Microsoft Windows Defender Application Guard was developed because so many tools were “sandboxing” that hackers were spending more and more time going under the security by attacking the operating system Kernel.
Application Guard operates as JUST less than a full virtual machine in something called a HyperV Container. These containers do NOT require Hyper-V to be installed but do require virtualization to be enabled in your computers BIOS.
The slides below explain much of the technical detail but it boils down to Microsoft selected what they call their “Krypton” level of containerization for Application Guard. Containers virtualize the operating system and if you are having trouble imagining that, just think of them being independent virtual machines that share needed files from the base operating system.
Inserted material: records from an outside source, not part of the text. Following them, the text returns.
-- ==== Sys2Proof/Laws/Instructions.lean ====
section
/-! SUPPORT. One specification lemma for each operation that the instruction families share among themselves: the flag-then-result write, the key scan, the block transfers. -/

namespace Sys2Proof.Machine

/-! ### Flags -/

/-- The flag-then-result write: the result wins where the destination is VF (spec/42_arith.md R190). -/
theorem State.getV_setFlagThenV (s : State) (flag : Bool) (x r : Nibble) (v : Byte) :
    (s.setFlagThenV flag x v).getV r = if r = x then v else if r = vf then flagByte flag else s.getV r := by
  rw [State.setFlagThenV, State.getV_setV, State.getV_setFlag]

/-- The flag-then-result write touches the general registers only. -/
theorem State.setFlagThenV_rest (s : State) (flag : Bool) (x : Nibble) (v : Byte) :
    s.setFlagThenV flag x v = { s with V := (s.setFlagThenV flag x v).V } := rfl

/-! ### The key scan -/

/-- Reading the snapshot at a key given by its number. -/
theorem State.keyDown_ofNat (s : State) (k : Nat) (h : k < 16) : s.keyDown (BitVec.ofNat 4 k) = s.key[k] := by
  have hmod : (BitVec.ofNat 4 k).toNat = k := by rw [BitVec.toNat_ofNat, Nat.mod_eq_of_lt h]
  unfold keyDown
  congr 1

/-- The scan of the last `n` keys gives the lowest of them that is down. -/
theorem State.scanKeys_eq_some (s : State) (k : Fin 16) (hk : s.key[k.val] = true)
    (hlow : ∀ j : Fin 16, j < k → s.key[j.val] = false) (n : Nat) (hn : n ≤ 16) (hkn : 16 - n ≤ k.val) :
    s.scanKeys n = some (BitVec.ofNat 4 k.val) := by
  induction n with
  | zero => omega
  | succ n ih =>
    rw [scanKeys, s.keyDown_ofNat (15 - n) (by omega)]
    by_cases h : 15 - n = k.val
    · rw [if_pos (by simpa only [h] using hk), h]
    · rw [if_neg (by rw [hlow ⟨15 - n, by omega⟩ (by simp only [Fin.lt_def]; omega)]; simp)]
      exact ih (by omega) (by omega)

/-- With no key down the scan finds none. -/
theorem State.scanKeys_eq_none (s : State) (h : ∀ k : Fin 16, s.key[k.val] = false) (n : Nat) :
    s.scanKeys n = none := by
  induction n with
  | zero => rfl
  | succ n ih =>
    have : s.keyDown (BitVec.ofNat 4 (15 - n)) = false := h ⟨_, (BitVec.ofNat 4 (15 - n)).isLt⟩
    rw [scanKeys, if_neg (by simp [this]), ih]

/-! ### Block transfers -/

/-- The quirk's advance of `I` (D24) changes `I` alone. -/
theorem State.bumpIndex_eq (s : State) (x : Nibble) :
    s.bumpIndex x =
      { s with I := if s.cfg.quirkLsInc then s.I + BitVec.ofNat 16 (x.toNat + 1) else s.I } := by
  unfold bumpIndex
  split <;> rfl

theorem State.length_regsTo (s : State) (x : Nibble) : (s.regsTo x).length = x.toNat + 1 := by
  have := x.isLt
  simp only [regsTo, List.length_take, Vector.length_toList]
  omega

/-- Entry `r` of the registers to be stored is `V[r]`. -/
theorem State.getElem_regsTo (s : State) (x r : Nibble) (h : r.toNat < (s.regsTo x).length) :
    (s.regsTo x)[r.toNat] = s.getV r := by
  simp only [regsTo, List.getElem_take, Vector.getElem_toList]
  rfl

/-- Everything the loads of FX65 do: a register below `n` whose address is in range gets its byte, every other one
is unchanged. -/
theorem getElem_loadRegs (m : Memory) (base : Word) (v : Vector Byte 16) (n : Nat) (hn : n ≤ 16) (k : Nat)
    (hk : k < 16) :
    (loadRegs m base v n)[k] = if k < n then (m.read? (effAddr base k)).getD v[k] else v[k] := by
  induction n with
  | zero => simp [loadRegs]
  | succ n ih =>
    have ih := ih (by omega)
    rw [loadRegs]
    by_cases hkn : k = n
    · subst hkn
      cases h : m.read? (effAddr base k) with
      | none => simp [ih]
      | some b => simp
    · have : k < n + 1 ↔ k < n := by omega
      simp only [this, ← ih]
      cases h : m.read? (effAddr base n) with
      | none => rfl
      | some b => simp [Ne.symm hkn]

end Sys2Proof.Machine
end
In fact Krypton containers use a very cool function called Direct Map so that the container it builds is only 18MB in size and it copies files directly FROM the base operating system on demand. Other than what you as the admin specifies, it never copies files or data TO the base operating system.
It also uses what you can think of a dynamically expanding memory so that containers do not hog more RAM than needed at the time.
Once the container is called, it is displayed on the desktop using a very thin custom built RDP client that is very restricted to keep you safe. Until Application Guard was developed, Microsoft had always worked on the assumption that the server you were RDP’ing to was more safe than you. Application Guard required them to reengineer an RDP client based on the assumption that the server (i.e. container running your Edge browser) was hacked. Take a look at these slides for more details:
Don’t worry about your default settings from the original software you launched Application Guard from (i.e. Edge Browser), because when the container is built it copies your source settings into itself.